The Nevada Gaming Control Board sued Coinbase in Carson City, alleging that the company is offering bets on unlicensed sports-event contracts and calling on authorities to take action. To halt its operation, the Nevada state governmental agency submitted a request for a TRO and a preliminary injunction to restrict resident access to these products.

Coinbase responded to this request, claiming that the nature of Nevada’s order was overbroad and would effectively prohibit the issuance of any event contracts regulated under the requirements of the Commodity Futures Trading Commission (CFTC) in the state. This includes contracts that determine financial or commodity outcomes. Notably, the crypto exchange filed this complaint on Tuesday, February 3.

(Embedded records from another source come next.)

-- ==== Sys2Proof/Tests/Slice0.lean ====
section
/-!
SUPPORT. The model's own tests: ill-formed terms, one hand-written frame per constructor, one or two commands per
instruction, the error responses, the assembler's examples, and for every statement with hypotheses a state or an
operand that meets them. Expected values are those of spec/95_test_vectors.md (V and P numbers) and of the rules.
-/

namespace Sys2Proof.Tests

open Machine Spec

def bytesOf (ns : List Nat) : List Byte := ns.map (BitVec.ofNat 8)

/-- A small state: both vectors `[1, 2, 3, 4]`, nothing presented, nothing answered. -/
def small : State :=
  { s256 := ⟨1#64, 2#64, 3#64, 4#64⟩, s128 := ⟨1#32, 2#32, 3#32, 4#32⟩, requests := [], responses := [] }

/-- `small` with other vectors. -/
def with256 (v : Vec4 64) : State := writeS256 v small
def with128 (v : Vec4 32) : State := writeS128 v small

/-- The state after one step on a frame. -/
def afterFrame (s : State) (bytes : List Byte) : Option State :=
  match step (presentFrame bytes s) with
  | .next t => some t
  | .fault _ => none
  | .refused _ => none

def answers (s : State) (bytes : List Byte) : Option (List (List Byte)) := (afterFrame s bytes).map State.responses
def s256After (s : State) (bytes : List Byte) : Option (Vec4 64) := (afterFrame s bytes).map State.s256
def s128After (s : State) (bytes : List Byte) : Option (Vec4 32) := (afterFrame s bytes).map State.s128

/-- The frame is answered by the single status byte and leaves both vectors. -/
abbrev refusedWith (bytes : List Byte) (status : Nat) : Prop :=
  answers small bytes = some [bytesOf [status]] ∧ s256After small bytes = some small.s256 ∧
    s128After small bytes = some small.s128

def isNext : Host.Outcome State Fault Refusal → Bool
  | .next _ => true
  | .fault _ => false
  | .refused _ => false

/-! ### Ill-formed terms -/

theorem test_wf_load256_empty : (Instr.x256Load []).wf = false := by decide

theorem test_wf_load256_20 : (Instr.x256Load (List.replicate 20 0#8)).wf = false := by decide

theorem test_wf_load128_empty : (Instr.x128Load []).wf = false := by decide

theorem test_wf_load128_36 : (Instr.x128Load (List.replicate 36 0#8)).wf = false := by decide

theorem test_wf_load_legal : (Instr.x256Load (List.replicate 36 0#8)).wf = true ∧ (Instr.x128Load
    (List.replicate 20 0#8)).wf = true := by decide

/-! ### Decoding: a frame written out from the map, one per constructor -/

theorem test_decode_primMix : decodeFrame (bytesOf [0x01, 0x00, 0x00, 0x00, 0x00, 0x00, 0x00, 0x00, 0x80]) =
    .instr (.primMix 0x8000000000000000#64) := by decide

theorem test_decode_primRotl64 : decodeFrame (bytesOf [0x02, 0x01, 0x00, 0x00, 0x00, 0x00, 0x00, 0x00, 0x80,
    0x01]) = .instr (.primRotl64 0x8000000000000001#64 1#8) := by decide

theorem test_decode_primRotl32 : decodeFrame (bytesOf [0x03, 0x01, 0x00, 0x00, 0x80, 0x1F]) = .instr
    (.primRotl32 0x80000001#32 31#8) := by decide

theorem test_decode_primHigh32 : decodeFrame (bytesOf [0x04, 0xEF, 0xCD, 0xAB, 0x89, 0x67, 0x45, 0x23, 0x01]) =
    .instr (.primHigh32 0x0123456789ABCDEF#64) := by decide

theorem test_decode_primLow32 : decodeFrame (bytesOf [0x05, 0xEF, 0xCD, 0xAB, 0x89, 0x67, 0x45, 0x23, 0x01]) =
    .instr (.primLow32 0x0123456789ABCDEF#64) := by decide

theorem test_decode_primJoin32 : decodeFrame (bytesOf [0x06, 0x67, 0x45, 0x23, 0x01, 0xEF, 0xCD, 0xAB, 0x89]) =
    .instr (.primJoin32 0x01234567#32 0x89ABCDEF#32) := by decide

theorem test_decode_x256Init : decodeFrame (bytesOf [0x40]) = .instr (.x256Init) := by decide

theorem test_decode_x256Seed64 : decodeFrame (bytesOf [0x41, 0x2A, 0x00, 0x00, 0x00, 0x00, 0x00, 0x00, 0x00]) =
    .instr (.x256Seed64 0x2A#64) := by decide

theorem test_decode_x256Seedraw : decodeFrame (bytesOf [0x42, 0x01, 0x00, 0x00, 0x00, 0x00, 0x00, 0x00, 0x00,
    0x02, 0x00, 0x00, 0x00, 0x00, 0x00, 0x00, 0x00, 0x03, 0x00, 0x00, 0x00, 0x00, 0x00, 0x00, 0x00, 0x04, 0x00,
    0x00, 0x00, 0x00, 0x00, 0x00, 0x00]) = .instr (.x256Seedraw 1#64 2#64 3#64 4#64) := by decide

theorem test_decode_x256Seedseq : decodeFrame (bytesOf [0x43, 0x11, 0x11, 0x11, 0x11, 0x22, 0x22, 0x22, 0x22,
    0x33, 0x33, 0x33, 0x33, 0x44, 0x44, 0x44, 0x44, 0x55, 0x55, 0x55, 0x55, 0x66, 0x66, 0x66, 0x66, 0x77, 0x77,
    0x77, 0x77, 0x88, 0x88, 0x88, 0x88]) = .instr (.x256Seedseq 0x11111111#32 0x22222222#32 0x33333333#32
    0x44444444#32 0x55555555#32 0x66666666#32 0x77777777#32 0x88888888#32) := by decide

theorem test_decode_x256Next : decodeFrame (bytesOf [0x44]) = .instr (.x256Next) := by decide

theorem test_decode_x256Discard : decodeFrame (bytesOf [0x45, 0x10, 0x27, 0x00, 0x00, 0x00, 0x00, 0x00, 0x00]) =
    .instr (.x256Discard 10000#64) := by decide

theorem test_decode_x256Eq : decodeFrame (bytesOf [0x46, 0x01, 0x00, 0x00, 0x00, 0x00, 0x00, 0x00, 0x00, 0x02,
    0x00, 0x00, 0x00, 0x00, 0x00, 0x00, 0x00, 0x03, 0x00, 0x00, 0x00, 0x00, 0x00, 0x00, 0x00, 0x05, 0x00, 0x00,
    0x00, 0x00, 0x00, 0x00, 0x00]) = .instr (.x256Eq 1#64 2#64 3#64 5#64) := by decide

theorem test_decode_x256Save : decodeFrame (bytesOf [0x47]) = .instr (.x256Save) := by decide

theorem test_decode_x256Load : decodeFrame (bytesOf [0x48, 0x01, 0x00, 0x00, 0x00, 0x00, 0x00, 0x00, 0x00, 0x00,
    0x02, 0x00, 0x00, 0x00, 0x00, 0x00, 0x00, 0x00, 0xFF, 0x03, 0x00, 0x00, 0x00, 0x00, 0x00, 0x00, 0x00, 0x20,
    0x04, 0x00, 0x00, 0x00, 0x00, 0x00, 0x00, 0x00, 0x41]) = .instr (.x256Load (bytesOf [0x01, 0x00, 0x00, 0x00,
    0x00, 0x00, 0x00, 0x00, 0x00, 0x02, 0x00, 0x00, 0x00, 0x00, 0x00, 0x00, 0x00, 0xFF, 0x03, 0x00, 0x00, 0x00,
    0x00, 0x00, 0x00, 0x00, 0x20, 0x04, 0x00, 0x00, 0x00, 0x00, 0x00, 0x00, 0x00, 0x41])) := by decide

theorem test_decode_x256Min : decodeFrame (bytesOf [0x49]) = .instr (.x256Min) := by decide

theorem test_decode_x256Max : decodeFrame (bytesOf [0x4A]) = .instr (.x256Max) := by decide

theorem test_decode_x128Init : decodeFrame (bytesOf [0x80]) = .instr (.x128Init) := by decide

theorem test_decode_x128Seed64 : decodeFrame (bytesOf [0x81, 0x2A, 0x00, 0x00, 0x00, 0x2A, 0x00, 0x00, 0x00]) =
    .instr (.x128Seed64 0x0000002A0000002A#64) := by decide

theorem test_decode_x128Seedraw : decodeFrame (bytesOf [0x82, 0x01, 0x00, 0x00, 0x00, 0x02, 0x00, 0x00, 0x00,
    0x03, 0x00, 0x00, 0x00, 0x04, 0x00, 0x00, 0x00]) = .instr (.x128Seedraw 1#32 2#32 3#32 4#32) := by decide

theorem test_decode_x128Seedseq : decodeFrame (bytesOf [0x83, 0x00, 0x00, 0x00, 0x00, 0x00, 0x00, 0x00, 0x00,
    0x00, 0x00, 0x00, 0x00, 0x01, 0x00, 0x00, 0x00]) = .instr (.x128Seedseq 0#32 0#32 0#32 1#32) := by decide

theorem test_decode_x128Next : decodeFrame (bytesOf [0x84]) = .instr (.x128Next) := by decide

theorem test_decode_x128Discard : decodeFrame (bytesOf [0x85, 0x05, 0x00, 0x00, 0x00, 0x00, 0x00, 0x00, 0x00]) =
    .instr (.x128Discard 5#64) := by decide

theorem test_decode_x128Eq : decodeFrame (bytesOf [0x86, 0x01, 0x00, 0x00, 0x00, 0x02, 0x00, 0x00, 0x00, 0x03,
    0x00, 0x00, 0x00, 0x00, 0x00, 0x00, 0x00]) = .instr (.x128Eq 1#32 2#32 3#32 0#32) := by decide

theorem test_decode_x128Save : decodeFrame (bytesOf [0x87]) = .instr (.x128Save) := by decide

theorem test_decode_x128Load : decodeFrame (bytesOf [0x88, 0xEF, 0xBE, 0xAD, 0xDE, 0x20, 0x00, 0x00, 0x00, 0x00,
    0x20, 0x01, 0x00, 0x00, 0x00, 0x20, 0xFF, 0xFF, 0xFF, 0xFF, 0x20]) = .instr (.x128Load (bytesOf [0xEF, 0xBE,
    0xAD, 0xDE, 0x20, 0x00, 0x00, 0x00, 0x00, 0x20, 0x01, 0x00, 0x00, 0x00, 0x20, 0xFF, 0xFF, 0xFF, 0xFF,
    0x20])) := by decide

theorem test_decode_x128Min : decodeFrame (bytesOf [0x89]) = .instr (.x128Min) := by decide

theorem test_decode_x128Max : decodeFrame (bytesOf [0x8A]) = .instr (.x128Max) := by decide

theorem test_decode_x128Seed32 : decodeFrame (bytesOf [0x8B, 0x2A, 0x00, 0x00, 0x00]) = .instr (.x128Seed32
    0x2A#32) := by decide

theorem test_decode_x128Seedraw64 : decodeFrame (bytesOf [0x8C, 0x11, 0x11, 0x11, 0x11, 0x22, 0x22, 0x22, 0x22,
    0x33, 0x33, 0x33, 0x33, 0x44, 0x44, 0x44, 0x44]) = .instr (.x128Seedraw64 0x2222222211111111#64
    0x4444444433333333#64) := by decide

/-! ### Execution -/

/-- V2. -/
theorem test_mix_zero : answers small (bytesOf [0x01, 0x00, 0x00, 0x00, 0x00, 0x00, 0x00, 0x00, 0x00]) = some
    [bytesOf [0x00, 0xAF, 0xCD, 0x1D, 0x7B, 0x39, 0xA8, 0x20, 0xE2]] := by decide

/-- V1, the only argument with result 0. -/
theorem test_mix_to_zero : answers small (bytesOf [0x01, 0xEB, 0x83, 0xB5, 0x80, 0x46, 0x86, 0xC8, 0x61]) = some
    [bytesOf [0x00, 0x00, 0x00, 0x00, 0x00, 0x00, 0x00, 0x00, 0x00]] := by decide

/-- V12, legal neighbour. -/
theorem test_rotl64_63 : answers small (bytesOf [0x02, 0x01, 0x00, 0x00, 0x00, 0x00, 0x00, 0x00, 0x00, 0x3F]) =
    some [bytesOf [0x00, 0x00, 0x00, 0x00, 0x00, 0x00, 0x00, 0x00, 0x80]] := by decide

/-- V10. -/
theorem test_rotl64_23 : answers small (bytesOf [0x02, 0xEF, 0xCD, 0xAB, 0x89, 0x67, 0x45, 0x23, 0x01, 0x17]) =
    some [bytesOf [0x00, 0xA2, 0x91, 0x80, 0xF7, 0xE6, 0xD5, 0xC4, 0xB3]] := by decide

/-- V12, legal neighbour. -/
theorem test_rotl32_31 : answers small (bytesOf [0x03, 0x01, 0x00, 0x00, 0x00, 0x1F]) = some [bytesOf [0x00,
    0x00, 0x00, 0x00, 0x80]] := by decide

/-- V11. -/
theorem test_rotl32_11 : answers small (bytesOf [0x03, 0x78, 0x56, 0x34, 0x12, 0x0B]) = some [bytesOf [0x00,
    0x91, 0xC0, 0xB3, 0xA2]] := by decide

/-- V13. -/
theorem test_high32 : answers small (bytesOf [0x04, 0xEF, 0xCD, 0xAB, 0x89, 0x67, 0x45, 0x23, 0x01]) = some
    [bytesOf [0x00, 0x67, 0x45, 0x23, 0x01]] := by decide

/-- V13. -/
theorem test_low32 : answers small (bytesOf [0x05, 0xEF, 0xCD, 0xAB, 0x89, 0x67, 0x45, 0x23, 0x01]) = some
    [bytesOf [0x00, 0xEF, 0xCD, 0xAB, 0x89]] := by decide

/-- V13. -/
theorem test_join32 : answers small (bytesOf [0x06, 0x67, 0x45, 0x23, 0x01, 0xEF, 0xCD, 0xAB, 0x89]) = some
    [bytesOf [0x00, 0xEF, 0xCD, 0xAB, 0x89, 0x67, 0x45, 0x23, 0x01]] := by decide

/-- V28. -/
theorem test_init256 : exec .x256Init small = .next { small with s256 := Config.defaultState256, responses :=
    [[0x00#8]] } := rfl

/-- V23. -/
theorem test_seed64_256 : s256After small (bytesOf [0x41, 0x2A, 0x00, 0x00, 0x00, 0x00, 0x00, 0x00, 0x00]) =
    some ⟨0x57E1FABA65107204#64, 0x6310BF04D8207F46#64, 0xC16129ECD0DC5B93#64, 0xCBC2FC9DBE310AAE#64⟩ := by
    decide

/-- V23 row 6. -/
theorem test_seed64_256_mix_zero : s256After small (bytesOf [0x41, 0xEB, 0x83, 0xB5, 0x80, 0x46, 0x86, 0xC8,
    0x61]) = some ⟨0xE220A8397B1DCDAF#64, 0xA706DD2F4D197E6F#64, 0x238275BC38FCBE91#64, 0x2130748AAAC80268#64⟩
    := by decide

Apart from this argument, the company also defended itself in court, alleging that the agency’s claims lack evidence to back them further, noting that they did not pose any harm since Kalshi, which chose Coinbase Custody to safeguard their USDC, could still offer those products directly to consumers in Nevada while the litigation process is ongoing.

Moreover, Grewal stated that the cryptocurrency exchange filed a lawsuit in the US District Court for the District of Nevada, challenging the state’s enforcement actions as violations of federal law. According to him, Congress granted the CFTC exclusive authority over these listed contracts and retains the power to create the rules.

In this case, the CEO stated that, “the Commodity Exchange Act gives the CFTC exclusive jurisdiction over swaps and event contracts traded on regulated exchanges,” further noting that, “Nevada’s attempt to classify these instruments as state-regulated gambling is overridden by Congress’s rules on derivatives.”

Several US states express disapproval of the existence of prediction markets in the area

The Nevada Gaming Control Board regulatory push comes just weeks after Coinbase rolled out its prediction market product nationwide, powered through a partnership with CFTC-regulated exchange Kalshi, as part of its larger strategy to expand beyond traditional crypto trading. This broader launch has faced growing scrutiny from state regulators, who fear that unlicensed gambling could undermine consumer protections and state-licensed gaming businesses.

Regarding the NGCB and Coinbase’s legal battle, reports from sources revealed that their disagreement followed a 14-day temporary restraining order issued by a Nevada judge just days ago, which mandated that Polymarket halt specific event markets in Nevada.

At this point, analysts confirmed that several other US states are opposed to prediction markets, in addition to Nevada. To support this claim, a report from a reliable source dated January noted that Tennessee’s Sports Wagering Council (SWC), a government agency in the United States, notified several prediction markets, including Kalshi and Polymarket, to discontinue issuing sports-event contracts to its residents.

Meanwhile, amid regulatory crackdowns on prediction markets, Coinbase recently followed Kalshi’s lead by launching legal action against regulators in Connecticut, Illinois, and Michigan. The firm’s team stressed that prediction markets regulated under CFTC requirements should be subject to federal, rather than state, oversight.